Item 2.04. |
Triggering Events That Accelerate or Increase a Direct Financial Obligation or an Obligation under an
Off-Balance Sheet Arrangement. |
As previously disclosed, on August
13, 2021 (“Closing Date”), the Company entered into a Loan and Security Agreement (the “Loan and Security Agreement”)
with Western Alliance Bank, pursuant to which, Western Alliance Bank agreed to provide the Company with a term loan facility in the maximum
principal amount of $5,000,000, including (i) a $3,500,000 term loan advanced on the Closing Date and (ii) a $1,500,000 term loan available
upon the Company’s request, subject to certain conditions for the 18-month period following the Closing Date. Amounts outstanding
under the Loan and Security Agreement bear interest at a per annum rate equal to the prime rate plus 0.75%. In addition, the Company is
also required to pay customary fees and expenses.
The
Loan and Security Agreement requires payments of interest only through February 2023. Beginning on March 10, 2023, the Company is required
to make monthly payments of principal and interest, based on a 30-month amortization schedule. All amounts outstanding under the Loan
and Security Agreement will become due and payable on August 10, 2025. The obligations under the Loan and Security Agreement are secured
by substantially all of the assets of the Company except for the Company’s intellectual property.
The
Loan and Security Agreement includes financial covenants, including the requirements that the Company achieve certain EBDA levels and
maintain a certain Adjusted Quick Ratio. The Loan and Security Agreement also includes customary negative covenants, subject to exceptions,
which limit transfers, capital expenditures, indebtedness, certain liens, investments, acquisitions, and dispositions of assets, as well
as customary representations and warranties, affirmative covenants, and events of default, including cross defaults and a change of control
default.
On
April 25, 2022, the Company became aware that an event of default by the Company had occurred by reason of the
Company’s violation of the financial covenant requiring the Company’s trailing three-month EBDA (losses), tested on the last
day of each quarter, to not negatively deviate more than $500,000 from the projected EBDA for the three months ended March 31, 2022 (the
“Event of Default”), as set forth in the Company’s board of directors approved annual operating budget delivered to
Western Alliance Bank pursuant to the Loan and Security Agreement.

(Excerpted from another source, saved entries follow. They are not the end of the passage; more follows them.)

-- ==== Sys2Proof/Machine/Debug.lean ====
section
/-!
DEFINITION. The freeze (07 R195 to R200, 06 R167), the break (19 R451), and the counter rows COUNTER_RESET and SAMPLE
(R439 to R441).
-/
namespace Sys2Proof.Machine

/-! ### Sources and messages -/

/-- Put a FREEZE (kind 0) or RELEASE (kind 1) message in the control slots of the ports of the fan-out mask: it takes the
place of the other kind of the same message (R199, R338). -/
def State.fanOut (s : State) (kind : Nat) (key : Nat → Nat) : State :=
  (maskPorts s.dbg.fanout.toNat).foldl (fun s i => s.modLink i (fun l =>
    let k := key i
    { l with ctl := l.ctl.filter (fun c => !((c.1 == 0 || c.1 == 1) && c.2.1 == k / 65536 && c.2.2 == k % 65536)) ++
                    [(kind, k / 65536, k % 65536)] })) s

/-- The key of the module's own message on a port: node identifier and sequence. -/
def State.ownKey (s : State) (i : Nat) : Nat := (s.part (s.partOfPort i)).node.toNat * 65536 + s.dbg.seq % 65536

/-- Every trace source records a class 6 event. -/
def State.traceAll (s : State) (ev payload : Nat) : State :=
  (List.range s.nParts).foldl (fun s p => (s.traceSources p).foldl (fun s src => s.traceEv src 0 ev 6 payload) s) s

/-- The freeze takes hold once a source is present and the module runs (R196): one stamp for every unit. -/
def State.freezeNow (s : State) : State :=
  if s.frozen || !s.mod.done || s.frzSources == 0 then s
  else
    let s := s.modDbg (fun d => { d with
      frozenAt := some s.clk.root, releasedAt := none, stampN := BitVec.ofNat 48 s.nclk, stampM := BitVec.ofNat 48 s.mclk })
    s.traceAll 0x0C s.nclk

/-- After a change of sources: the module freezes, stays frozen, or has its release noted (R195, R200). -/
def State.sourcesChanged (s : State) : State :=
  if s.frzSources ≠ 0 then (s.modDbg (fun d => { d with releasedAt := none })).freezeNow
  else if s.frozen then s.modDbg (fun d => { d with releasedAt := some s.clk.root })
  else s

/-- A change of the module's own sources, the pin and DEBUG: with the first of them it sends FREEZE, with the last
RELEASE (R199). -/
def State.ownSource (s : State) (f : State → State) : State :=
  let own (s : State) : Bool := s.frzSources % 4 != 0
  let before := own s
  let s := f s
  let s :=
    if own s && !before then
      let s := s.modDbg (fun d => { d with seq := d.seq + 1 })
      let s := s.modDbg (fun d => { d with seen := (maskPorts d.fanout.toNat).foldl (fun l i => setIns l (s.ownKey i)) d.seen })
      s.fanOut 0 s.ownKey
    else if before && !(own s) then s.fanOut 1 s.ownKey
    else s
  s.sourcesChanged

/-- A level of HALT_N that has passed its filter (R195). -/
def execHaltN (low : Bool) (s : State) : Host.Outcome State Fault Refusal :=
  .next (s.ownSource (fun s => s.modPins (fun p => { p with haltN := !low })))

/-- A value written to DEBUG.DBG_CTRL. -/
def State.writeDbgCtrl (s : State) (v : Nat) : State :=
  let s := s.modDbg (fun d => { d with fanout := BitVec.ofNat 18 (bits v 8 18) })
  s.ownSource (fun s => s.modDbg (fun d => { d with freezeReq := bit v 0 }))

def execFreezeReq (v : Nat) (s : State) : Host.Outcome State Fault Refusal :=
  .next (if s.allServed then s.writeDbgCtrl v else s)

/-- A FREEZE message not seen before: the peer source is present, and the message goes on (R195, R199). Every port carries
control slots, whatever its state (R355). -/
def execFreeze (port node seq : Nat) (s : State) : Host.Outcome State Fault Refusal :=
  .next (
    let k := node * 65536 + seq % 65536
    let s := s.modLink port (fun l => { l with heard := true })
    if s.dbg.seen.contains k then s
    else
      let s := s.modDbg (fun d => { d with seen := setIns d.seen k, peers := setIns d.peers k })
      (s.fanOut 0 (fun _ => k)).sourcesChanged)

/-- A RELEASE message of a freeze that is held: the source is gone, and the message goes on. -/
def execRelease (port node seq : Nat) (s : State) : Host.Outcome State Fault Refusal :=
  .next (
    let k := node * 65536 + seq % 65536
    let s := s.modLink port (fun l => { l with heard := true })
    if !(s.dbg.peers.contains k) then s
    else
      let s := s.modDbg (fun d => { d with peers := setDel d.peers k })
      (s.fanOut 1 (fun _ => k)).sourcesChanged)

/-! ### Resume (R200, R167) -/

/-- H in root cycles: whole memory frames, nclk and mclk, at least one frame, at least from the stop to the release. -/
def freezeLength (div stop release : Nat) : Nat :=
  let step := frameRoot * (div / Nat.gcd frameRoot div)
  max step (roundUp (release - stop) step)

/-- The run is held under a cause that stands before `cause` in R166: its hold's own count covers the stop. -/
def Run.heldBefore (r : Run) (cause : Nat) : Bool := match r.hold with | some h => decide (h.cause < cause) | none => false

/-- Every stamp of units and runs moves on by `h` mclk; a started run counts it as slip under `cause` (R166, R167). -/
def State.shiftUnits (s : State) (stop h cause : Nat) : State :=
  let s := { s with
    tiles := Tbl.mapV {} (fun (t : Tile) => t.shift stop h) s.tiles,
    hbmStacks := Tbl.mapV {} (fun (k : Stack) => { k with vec := k.vec.shift stop h }) s.hbmStacks }
  let s := s.modWork (fun w => { w with
    fused := w.fused.map (fun f => { f with
      swapped := f.swapped.map (fun x => shiftBy stop h x 0)
      doneAt := f.doneAt.map (fun x => shiftBy stop h x 0) }),
    dmas := w.dmas.map (fun d => { d with endAt := shiftBy stop h d.endAt 0 }),
    dmaFree := Tbl.mapV 0 (fun x => shiftBy stop h x 0) w.dmaFree,
    ops := w.ops.map (fun o => if o.start.isSome then
      { o with paused := o.paused + h, finish := Tbl.mapV 0 (· + h) o.finish } else o) })
  (s.work.runs.filter (fun r => r.start.isSome && !r.heldBefore cause)).foldl (fun s r =>
    (s.addSlip r cause h).onRun r.id (fun r => { r with
      hold := r.hold.map (fun x => { x with since := x.since + h }), movesTo := shiftBy stop h r.movesTo 0,
      leaving := r.leaving.map (fun (c, m) => (c, shiftBy stop h m 0)),
      waits := r.waits.map (fun w => { w with since := w.since + h }) })) s

/-- What was accepted while the module was frozen acts, in order of arrival (R197). -/
def State.actHeld (s : State) (c : Instr) : State :=
  match c with
  | .sqTail q v => s.bellNow 1 q v
  | .cqHead q v => s.bellNow 2 q v
  | .bar2Write a bs ep => s.bar2Do a bs ep
  | .hostReadCompletion tag ok bs =>
    match s.work.hostReads.find? (fun r => r.tag == tag) with
    | some r => s.hostAnswer r ok bs
    | none => s
  | _ => s

/-- Every unit resumes H after its stop. -/
def State.freezeResume (s : State) (stop release : Nat) : State :=
  let root := freezeLength s.clk.div stop release
  let m := s.dbg.stampM.toNat
  let s := s.untilRoot (stop + root)
  let h := root / s.clk.div
  let held := s.dbg.held
  let s := s.modDbg (fun d => { d with frozenAt := none, releasedAt := none, held := [] })
  let s := s.shiftUnits m h 1
  let s := s.modPwr (fun p => { p with paused := p.paused.map (· + root), pausedMclk := p.pausedMclk + h })
  let s := s.modWork (fun w => { w with
    waiters := w.waiters.map (fun x => { x with polled := x.polled + root / 3 }),
    loads := w.loads.map (fun l => if l.endsAt = 0 then l else { l with endsAt := l.endsAt + root }),
    loaders := Tbl.mapV 0 (fun t => if stop < t then t + root else t) w.loaders })
  let s := s.traceAll 0x0D s.nclk
  let s := held.foldl State.actHeld s
  let s := if s.pins.pairFailN then s else (List.range s.nParts).foldl (fun s p => s.failover p 4) s
  ((List.range 18).foldl State.drainRx s).pumpAll

def execFreezeResume (s : State) : Host.Outcome State Fault Refusal :=
  .next (
    match s.dbg.frozenAt, s.dbg.releasedAt with
    | some stop, some release => s.freezeResume stop release
    | _, _ => s)

/-! ### The break (R451) -/

/-- A value written to DEBUG.BREAK: CONTINUE ends the break hold, and the break disarms itself. While frozen the hold ends
after the release. -/
def State.writeBreak (s : State) (v : Nat) : State :=
  let s := s.modDbg (fun d => { d with
    brkEnable := bit v 0, brkPlane := BitVec.ofNat 2 (bits v 3 2), brkMb := BitVec.ofNat 16 (bits v 8 16) })
  if bit v 2 && s.dbg.brkHit then
    let s := s.modDbg (fun d => { d with brkHit := false, brkEnable := false })
    if s.frozen || s.pwr.paused.isSome then s
    else
      match s.work.runs.find? (fun r => match r.hold with | some h => h.cause == 1 | none => false) with
      | some r => match r.hold with | some h => s.endHold r h | none => s
      | none => s
  else s

def execContinueBreak (v : Nat) (s : State) : Host.Outcome State Fault Refusal :=
  .next (if s.allServed then s.writeBreak v else s)

/-! ### Counters -/

/-- CNT_CTRL: the selected bank is reset (R439). -/
def State.writeCntCtrl (s : State) (v : Nat) : State :=
  if bit v 0 then s.resetBank s.sel.cnt.toNat else s

def execCounterReset (v : Nat) (s : State) : Host.Outcome State Fault Refusal :=
  .next (if s.allServed then s.writeCntCtrl v else s)

/-- The 128 bytes that a sample returns: an engine record, or snapshot header bytes 64 to 191 (R441). -/
def Bank.sampled (b : Bank) (e : Nat) : List Byte := if e = 0xFFFFFFFF then slice b.sums 0 128 else b.record e

/-- A bank's sample in mclk `m`, with the ambient counts of engine `e` alone. -/
def State.sampleOne (s : State) (b e m : Nat) : Bank :=
  if (s.bank b).resetAt = m + 1 then Tbl.get {} s.work.preReset b
  else (s.ambientParts b).foldl (fun x p => s.ambientOf p ((s.partEngines p).filter (· == e)) x) (s.bank b)

/-- SAMPLE.GO (R440, R441). -/
def State.writeSample (s : State) (v : Nat) : State :=
  if bit v 0 then
    let s := s.tally s.sel.cnt.toNat
    let e := s.sel.eng.toNat
    let b := s.sampleOne s.sel.cnt.toNat e s.mclk
    let bs := b.sampled e
    { s with sel := { s.sel with
      sampleDone := true, sampleEpoch := b.epoch,
      sampleData := (List.range 16).map (fun i => BitVec.ofNat 64 (fld bs (8 * i) 8)) } }
  else s

def execSample (v : Nat) (s : State) : Host.Outcome State Fault Refusal :=
  .next (if s.allServed then s.writeSample v else s)

end Sys2Proof.Machine
end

As a result of the Event of Default,
Western Alliance Bank had the right to accelerate the outstanding balance of the loans under the Loan and Security Agreement, which as
of April 25, 2022, was $3,506,197.85, including all accrued and unpaid interest and any other amounts owed to Western Alliance Bank including,
without limitation, fees, expenses and penalties, and may increase the applicable interest rate under the Loan and Security Agreement
by 5.00% from and after the occurrence and during the continuance of the Event of Default.
The
Company has not received from Western Alliance Bank a notice of default or a notice of notice of repayment with respect to the outstanding
balance of the loan. On April 29, 2022, the Company and Western Alliance Bank entered into
the Waiver, pursuant to which, Western Alliance Bank agreed to waive
the Event of Default and the Company agreed to release Western Alliance Bank from all claims from the beginning of the time through and
including the date of the Waiver, whether they relate to the Loan and Security Agreement, the covenants or any other claims that the Company
ever had or currently has against Western Alliance Bank.
The
foregoing description of the Waiver is qualified in its entirety by reference to the full text of the Waiver, which is attached as Exhibit
10.1 to this Current Report on Form 8-K.